A few Saturdays ago, my son and I took our dog for a morning walk. We crossed over the long width of Main Street at Crafts Avenue and purchased our favorite croissants at Tart. Sitting at a sidewalk table, we said “hi” to a few friends passing by, and then lazily watched workers erect tents for the annual Taste of Northampton.
Later that day, thousands of folks from near and far bounced down the street, sampling our city’s many offerings. The food, music, and activities set our downtown core abuzz, bringing a record sales day for my wife’s business down the street.
As a local of 17 years, and as a practicing researcher of cities, culture, and places for many more, I have read the few-but-angry negative op-eds over the redevelopment of Northampton’s downtown corridor with dismay. The proposed plan is hardly radical. It is a suite of tried and tested best practices, set for sensible implementation by skilled professionals.
It’s disheartening to read such hand-wringing and trumped-up coverage, which threatens the chance of an even more successful downtown core.
For folks who care about how places work, reviewing Jane Jacobs’ “The Death and Life of Great American Cities” is always enlightening. She devotes the first three chapters to sidewalks alone, analyzing how they 1) improve safety; 2) increase contact; and 3) socialize the public.
“Lowly, unpurposeful, and random as they appear,” Jacobs argues, “sidewalk contacts are the small change from which a city’s wealth of public life must grow.” My not-so-simple morning walk highlights these best practices of city places, and touches on how the proposed complete street plan will make everything we love about Northampton even better.
■Improving safety: By reducing the width of the street and improving sightlines, the plan makes crosswalks like the one at Crafts Avenue safer and downtown more accessible for pedestrians, bikes, and cars.
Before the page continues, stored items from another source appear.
/-- R235, R244. A SYNC step other than a wait takes effect. -/
def State.syncStep (s : State) (core slot : Nat) (r : Running) (e : Entry) : State :=
  match e.op with
  | .signal c v => (s.ctrOp .signal c (v % 65536)).ran core slot e .ok 0 []
  | .set c v => (s.ctrOp .set c (v % 65536)).ran core slot e .ok 0 []
  | .remote m c v =>
    if m = s.get GRP_MEMBER then (s.ctrOp .signal c (v % 65536)).ran core slot e .ok 0 []
    else match s.remoteStatus m, s.linkTo m with
      | .ok, some p => (s.linkSignal p (s.coreHolder core) r.task.flow m c (v % 65536)).ran core slot e .ok 0 []
      | .ok, none => s.ran core slot e .linkLost 0 []
      | st, _ => s.ran core slot e st 0 []
  | _ => s

/-- The source space of a copy. -/
def copySpace : StepOp → Nat
  | .load x => x.src.space
  | .transfer x => x.src.space
  | _ => 1

/-- A step that its unit can take starts: it reads its operands as they are now, all of them before any operation, or its acknowledge is withheld. A step whose operand read
fails has done no operation, and contributes no flag of its own (assumption 96). A MATMUL whose core has lost its last array since its issue is refused (R87). -/
def State.startEntry (s : State) (core slot : Nat) (r : Running) (e : Entry) : State :=
  match e.op with
  | .load x =>
    if x.src.space = 4 ∨ x.src.space = 7 then (s.blockStep core slot e).nextHostRow core slot r { e with phase := .blocked } else s.copyStep core slot r e
  | .transfer x =>
    if x.dst.space = 6 then
      match s.openOrWait core slot r e (e.addrs.getD 1 0 / 2 ^ 32) with
      | (t, true) => t.copyStep core slot r e
      | (t, false) => t
    else s.copyStep core slot r e
  | .matmul m =>
    if e.units.isEmpty then s.ran core slot e .faulted 0 []
    else match s.runMatmul core r e m none with
    | (t, st, x) => t.ran core slot e st x.flags (drainWrites e (fmtBytes m.ofmt) x.rows)
  | .matvec m =>
    match s.runMatvec core r e m none with
    | (t, st, x) => t.ran core slot e st x.flags (drainWrites e (fmtBytes m.ofmt) x.rows)
  | .vector vop v => s.vectorStep core slot r e vop v
  | .post dl delay item => s.postStep core slot e dl delay item
  | .chainOp op c m =>
    match s.chainStepStatus core c op m with
    | .ok => (s.startChainOp c { op := op, mark := m, step := some (core, slot, e.seq) }).blockStep core slot e
    | st => (s.chainError c op st).ran core slot e st 0 []
  | .commit c =>
    match s.commitStatus core r c with
    | .ok =>
      (match s.openOrWait core slot r e c with
       | (t, true) => t.commitStep core slot r e c
       | (t, false) => t)
    | st => (s.chainError c 4 st).ran core slot e st 0 []
  | .sealing x => s.sealStart core slot r e x
  | .flagsOut d => s.ran core slot e .ok 0 [(d.space, e.addrs.getD 0 0, leBytes 4 (s.get (CTX_FLAGS core r.task.ctx)))]
  | _ => s.syncStep core slot r e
■Increasing contact: By transforming dead space for parked cars into lively places for public engagement and commerce, the plan will generate more outdoor seating for businesses like Tart, and add space for nonprofits to put up tables, buskers to sing, room for pedestrians, and benches for folks to watch it all.
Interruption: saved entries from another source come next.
/-- R622. The levels of a page's level events, bit 0 first, as function `fn` sees them; a pulse event reads 0. -/
def State.levels (s : State) (fn page : Nat) : List Bool :=
  let q := (s.page page).quiesced
  if page = 0 then [q]
  else if page = 1 then [!s.power.vrAlertHigh, s.warm, false, false, s.supplyMissing, s.get SU_STATE == 4, q]
  else if page = 2 then [false, false, s.on TB_STAT_HOLDOVER, false, false, s.on TB_STAT_SKEW_HOLD, s.on TB_STAT_FREEZE]
  else if page = 3 then [s.on SU_STATE_FUSE_BAD, false, q]
  else if page = 4 then [false, false, q]
  else if 0x100 ≤ page ∧ page < 0x200 then
    let u := page % 16
    if u = 0 then [q] else if u = 7 then [false, false, false, false, false, q] else if 8 ≤ u ∧ u ≤ 10 then [false, false, q] else []
  else if page = 0x200 then [q, false, s.spillFull, s.spillLost, decide (s.storeFree ≤ s.get SCH_STORE_LOW)]
  else if 0x201 ≤ page ∧ page ≤ 0x208 then [s.attnLevel (page - 0x200), false, s.expandErr (page - 0x200), false, q]
  else if 0x210 ≤ page ∧ page ≤ 0x21F then [s.anyCounter fn page (·.notify), s.anyCounter fn page (fun c => c.satHi || c.satLo), q]
  else if page = 0x220 then [decide (s.poolFree ≤ s.get Q_POOL_LOW), q]
  else if 0x221 ≤ page ∧ page ≤ 0x228 then [s.wmSummary (page - 0x220), s.linkHeld (page - 0x220)]
  else if page = 0x300 then [false, false, false, q]
  else if 0x301 ≤ page ∧ page ≤ 0x306 then [s.get (MS_PCH_FAIL (page - 0x301)) != 0, !s.on (MS_STAT_TRAINED (page - 0x301)), q]
  else if 0x307 ≤ page ∧ page ≤ 0x30F then [false, q]
  else if page = 0x310 then [false, false, false, false, false, false, q]
  else if page = 0x320 then [q]
  else if 0x321 ≤ page ∧ page ≤ 0x328 then [false, false, false, false, false, q]
  else if page = 0x400 then [!s.on RNG_STAT_OK, false, q]
  else if 0x401 ≤ page ∧ page ≤ 0x409 then [false, false, false, false, (List.range 4).any (s.cqFull (page - 0x401)), false, q]
  else if page = 0x410 then [false, false, false, s.sluice.selfTestFailed, q]
  else if page = 0x500 then [false, false, false, false, false, false, false, q && fn == 0]
  else if 0x501 ≤ page ∧ page ≤ 0x508 then [false, false, false, q]
  else if page = 0x510 then [s.get TN_MB_PEND != 0, false, false, (List.range 8).any (fun i => s.on (TDL_STAT_OVF (i + 1))), false, q]
  else if 0x511 ≤ page ∧ page ≤ 0x518 then [s.on (MB_IN_CTRL_VALID (page - 0x510)), false, s.instState (page - 0x510) == 3]
  else if 0x600 ≤ page ∧ page < 0x680 ∧ page % 16 = 0 then
    let st := s.get (PORT_STAT_STATE ((page - 0x600) / 16))
    [st == 5, st == 6, st == 4, false, false, false, q]
  else if page = 0x680 then [s.on GRP_STAT_FORMED, s.link.formedOnce && !s.on GRP_STAT_FORMED, false, false, false, false, q]
  else if page = 0x700 then [false, s.get FT_CORE_FAULT != 0, false, false, q]
  else []

/-- R615. BLK_STAT.FAULT of a page. -/
def State.blkFault (s : State) (page : Nat) : Bool :=
  if 0x100 ≤ page ∧ page < 0x200 then
    let n := page / 16 - 16
    let u := page % 16
    if u = 0 then bitOf (s.get FT_CORE_FAULT) n else if u ≤ 4 then !s.on (MA_CAP_IN_SERVICE n (u - 1)) else false
  else if 0x301 ≤ page ∧ page ≤ 0x306 then !s.on (MS_STAT_TRAINED (page - 0x301)) || s.get (MS_PCH_FAIL (page - 0x301)) != 0
  else if page = 0x400 then !s.on RNG_STAT_OK
  else if page = 0x410 then s.sluice.selfTestFailed
  else page == 3 && s.on SU_STATE_FUSE_BAD

/-- R613, R615. BLK_STAT: READY (on the CHIP page as R557), QUIESCED, FAULT, STALLED. -/
def State.blkStat (s : State) (page : Nat) : Nat :=
  bitWord [if page = 0 then s.get SU_STATE == 4 else s.pageOn page, (s.page page).quiesced, s.blkFault page, s.stall && (page == 1 || fabricPage page)]

/-- R105, R613. BLK_CTRL.ENABLE: on an array page, whether the array is in service. -/
def State.blkEnabled (s : State) (page : Nat) : Bool :=
  if 0x100 ≤ page ∧ page < 0x200 ∧ 1 ≤ page % 16 ∧ page % 16 ≤ 4 then s.on (MA_CAP_IN_SERVICE (page / 16 - 16) (page % 16 - 1)) else (s.page page).enable

/-- R613. A word of the common layout of a page as function `fn` sees it (R627, R628). -/
def State.commonWord (s : State) (fn page off : Nat) : Nat :=
  let p := s.page (pageKey fn page)
  let own := fn = 0 ∨ !perFn page
  let err := fn = 0 ∨ (page ≠ 0 ∧ page ≠ 2)
  if off = 0x00 then blkId page
  else if off = 0x04 then 0x00010100
  else if off = 0x08 then evtBits page + 256 * blockPages page
  else if off = 0x10 then (if own then b2n (s.blkEnabled page) + 4 * b2n (s.quiet page) else 0)
  else if off = 0x14 then s.blkStat page
  else if off = 0x18 then p.evtStat
  else if off = 0x1C then p.evtEn
  else if off = 0x20 then bitWord (s.levels fn page)
  else if off = 0x24 then (if err then p.errCode + 256 * p.errCount else 0)
  else if off = 0x28 then (if err then p.errInfo0 else 0)
  else if off = 0x2C then (if err then p.errInfo1 else 0)
  else if off = 0x30 then (if err then p.errTime.ns else 0)
  else if off = 0x34 then (if err then p.errTime.sec % 2 ^ 32 else 0)
  else if off = 0x38 then (if own then b2n (s.page page).lock else 0)
  else if off = 0x3C then (if fn ≠ 0 ∧ (page = 0 ∨ page = 2) then (s.page page).scratch else p.scratch)
  else 0

/-! ### Live words -/

/-- R264. CNT_VAL of a counter. -/
def State.cntVal (s : State) (c : Nat) : Nat :=
  let x := s.counter c
  x.value + 2 ^ 16 * bitWord [x.satHi, x.satLo, s.sync.waits.any (·.ctr == c), x.armed]

/-- One bit for each of 32 elements from `base`. -/
def mask32 (p : Nat → Bool) (base : Nat) : Nat := bitWord ((List.range 32).map (fun i => p (base + i)))

/-- R204, R225. The head item of a chain that could be expanded is held only because its channel cannot accept all of its tasks now. -/
def State.itemWaits (s : State) (c k : Nat) : Bool :=
  s.on (BIND_CTL_EN c) && s.get (BIND_CTL_CHAN c) == k && s.takeOpen c 0 && !(s.chain c).stopped
    && (match s.headItem c with
        | some (_, x) => let n := hdr x.header 5 1 % 128; n != 0 && decide (n ≤ 64) && s.route3 k n s.work.nextWait == .wait
        | none => false)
■Greater socialization: By creating lively spaces, the plan builds a more welcoming city, for public events like Taste of Northampton, but also for small-stakes interactions. Sitting at a table or bench, my family always seizes the opportunity to chat with someone we know, and we always see people who are new to us.
Northampton’s downtown has a ton of what Jacobs would’ve loved: Mixed-use buildings, a thoughtful public park, and a bustling “sidewalk ballet.” It is a vibrant place. It is a destination. This plan will make Northampton work even better. There is so much more within it, but these are just three of the ways this plan will create a safe, accessible, and more vibrant downtown.
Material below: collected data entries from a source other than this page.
-- ==== Sys2Proof/Machine/RegWrite.lean ====
section
/-!
DEFINITION. Register writes (R9, R425, R613 to R620): a write to the fields that have no command of their own, with their chapters' range checks; the commands of
the common layout; the page reset; the tick generator (R43, R44).
-/

namespace Sys2Proof.Machine

/-! ### Fields that other commands write -/

/-- The words, and the parts of words, whose RW fields are written by commands of their own in the table of operations. -/
def ownCommand (page off lsb : Nat) : Bool :=
  if page = 1 then off == 0x74
  else if page = 2 then off == 0x40 && (lsb == 0 || lsb == 2)
  else if page = 3 then off == 0xA4
  else if 0x100 ≤ page ∧ page < 0x200 then
    let u := page % 16
    if 1 ≤ u ∧ u ≤ 4 then off == 0x44 || off == 0x48 || off == 0x4C else u == 7 && off == 0x40 && lsb == 0
  else if page = 0x200 then decide (0x200 ≤ off) && off % 0x20 == 0x10
  else if 0x201 ≤ page ∧ page ≤ 0x208 then decide (0x200 ≤ off) && decide (off < 0x400)
  else if page = 0x210 then decide (0x110 ≤ off) && decide (off < 0x130)
  else if 0x221 ≤ page ∧ page ≤ 0x228 then off % 0x40 == 0x10 && lsb == 0
  else if 0x307 ≤ page ∧ page ≤ 0x30F then decide (0x100 ≤ off) && off % 16 == 0
  else if page = 0x400 then decide (0xB0 ≤ off) && decide (off < 0xD4)
  else if 0x401 ≤ page ∧ page ≤ 0x409 then
    if off < 0x200 then off % 0x40 == 0x0C || off % 0x40 == 0x14 else off % 0x40 == 0x10 || off % 0x40 == 0x14
  else if page = 0x500 then (decide (0x200 ≤ off) && decide (off < 0x300) && off % 16 == 0xC) || off == 0x304
  else if 0x501 ≤ page ∧ page ≤ 0x508 then off % 0x40 == 0x1C || off % 0x40 == 0x20 || (off % 0x40 == 0x24 && lsb == 0)
  else page == 0x510 && [0x08, 0x0C, 0x38, 0x3C].contains (off % 0x80)

/-! ### Range checks -/

/-- A ring's size: a power of two in a range, or 0 (R14). -/
def ringSizeOk (v lo hi : Nat) : Bool := v == 0 || (decide (lo ≤ v) && decide (v ≤ hi) && decide (2 ^ Nat.log2 v = v))

/-- R54. A value of a timebase register outside its stated range; TB_TICK_NS while TICK_EN = 1. -/
def State.timebaseBad (s : State) (off v : Nat) : Bool :=
  if off = 0x5C then decide (999999999 < (signed32 v).natAbs)
  else if off = 0x60 then decide (100000 < (signed32 v).natAbs)
  else if off = 0x68 then decide (v % 2 ^ 20 < 100) || decide (1000000 < v % 2 ^ 20)
  else if off = 0x6C then
    !(s.page 2).lock && (s.on TB_CTRL_TICK_EN || decide (v < 1000) || decide (1000000 < v) || decide (1000000000 % v ≠ 0))
  else off == 0x78 && (decide (v % 2 ^ 17 < 20) || decide (100000 < v % 2 ^ 17))

/-- R159. A write of CTX_IMG or CTX_SAVE of a context in use, of an ACC above 16, of a save area past the activation store. -/
def State.ctxBad (s : State) (n c r v : Nat) : Bool :=
  (r == 0x08 || r == 0x0C || r == 0x1C) && (s.ctxActive n c != 0 || s.ctxSaved n c != 0
    || (r == 0x1C && (decide (16 < bitsOf v 16 5) || decide (8388608 < v % 2048 * 4096 + bitsOf v 12 3 * (4096 + bitsOf v 16 5 * 65536)))))

/-- R333. A word of W_CTX_SET names a set that is not the core's holder's, or whose CORES omits the core. CORES of a set that is OFF is its register's. -/
def State.ctxSetBad (s : State) (n v : Nat) : Bool :=
  (List.range 8).any (fun i =>
    let e := bitsOf v (4 * i) 4
    let cores := match (s.wset e).cfg with | some c => c.cores | none => s.get (WSET_CFG_CORES e)
    e != 15 && (decide (8 ≤ e) || s.setHolder e != s.coreHolder n || !bitOf cores n))

/-- R353. A write of W_SET_FN that gives a set that is not OFF another holder, or an undefined one. -/
def State.setFnBad (s : State) (v : Nat) : Bool :=
  (List.range 8).any (fun e =>
    let h := bitsOf v (4 * e) 4
    h != s.setHolder e && (s.get (WSET_STAT_STATE e) != 0 || (decide (8 < h) && h != 15)))

/-- R518. Some port is in EXCHANGE, HELD or DATA. -/
def State.groupBusy (s : State) : Bool := (List.range 8).any (fun p => let st := s.get (PORT_STAT_STATE p); st == 3 || st == 4 || st == 5)

/-- R518. A group setting that cannot be written now, or that is outside its range. -/
def State.groupBad (s : State) (off v : Nat) : Bool :=
  ((decide (0x40 ≤ off) && decide (off < 0x6C)) || off == 0x90 || off == 0x94)
    && (s.groupBusy || (off == 0x44 && (decide (bitsOf v 8 9 ≤ v % 256) || decide (256 < bitsOf v 8 9))))

/-- R527. A write to word `r` (0, 4 or 8) of a link flow changes a field other than EN of a word whose EN is 1, or names an undefined function. -/
def State.linkFlowBad (s : State) (w r v : Nat) : Bool :=
  if r = 0 then
    decide (8 < bitsOf v 8 4) || (s.on (LF_TX_EN w) && (s.get (LF_TX_DEST w) != v % 256 || s.get (LF_TX_FN w) != bitsOf v 8 4 || s.get (LF_TX_LEN w) != bitsOf v 12 16))
  else if r = 4 then decide (8 < bitsOf v 28 4)
  else s.on (LF_RX1_EN w)
    && (s.get (LF_RX1_LEN w) != v % 65536 || s.get (LF_RX1_SRC_MEMBER w) != bitsOf v 16 8 || s.get (LF_RX1_ANY_SRC w) != bitsOf v 24 1)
There’s a lot to say about the harumphing and tut-tutting in recent op-eds against the downtown plan. I’ll mention three points.
First, we must put them in a context of arriving many years into a thoughtful discussion phase of kickoffs, surveys, and forums with business owners and the local community that have been resoundingly positive and community-centered.
Second, the critique of a reduction of streetside parking has already been tested. The summertime Jersey barriers along Main and Strong have reduced the same number of spaces as the proposed plan and it’s been easy to find parking downtown and in the garage.
Third, the few but vocal naysayers should expend their energies joining the yay-sayers, like the Main Street For Everyone group, to work on creative solutions for addressing the temporary strains on our local economy that lie ahead. What about forming a coalition to support and promote local businesses most impacted by construction, or collaborating with cultural organizations to keep creating events and activities that celebrate each phase of the project while also directing people to these local businesses? Let’s call everyone in and get to work.
With $19 million in state money on the table, Northampton should be celebrating this windfall of an investment in our city’s future. Jane Jacobs, champion of great urban places, would see a success in the making. Let’s take the win!
All cities change. Some will decline. Some adapt and thrive. The vision of our downtown leverages the best of Northampton to make it even better. That future city, I am confident, is worth it.
Jonathan Wynn is the chair of the University of Massachusetts Amherst Sociology Department, the author of “Music/City: American Festivals and Placemaking in Austin, Nashville, and Newport,” and a Northampton resident.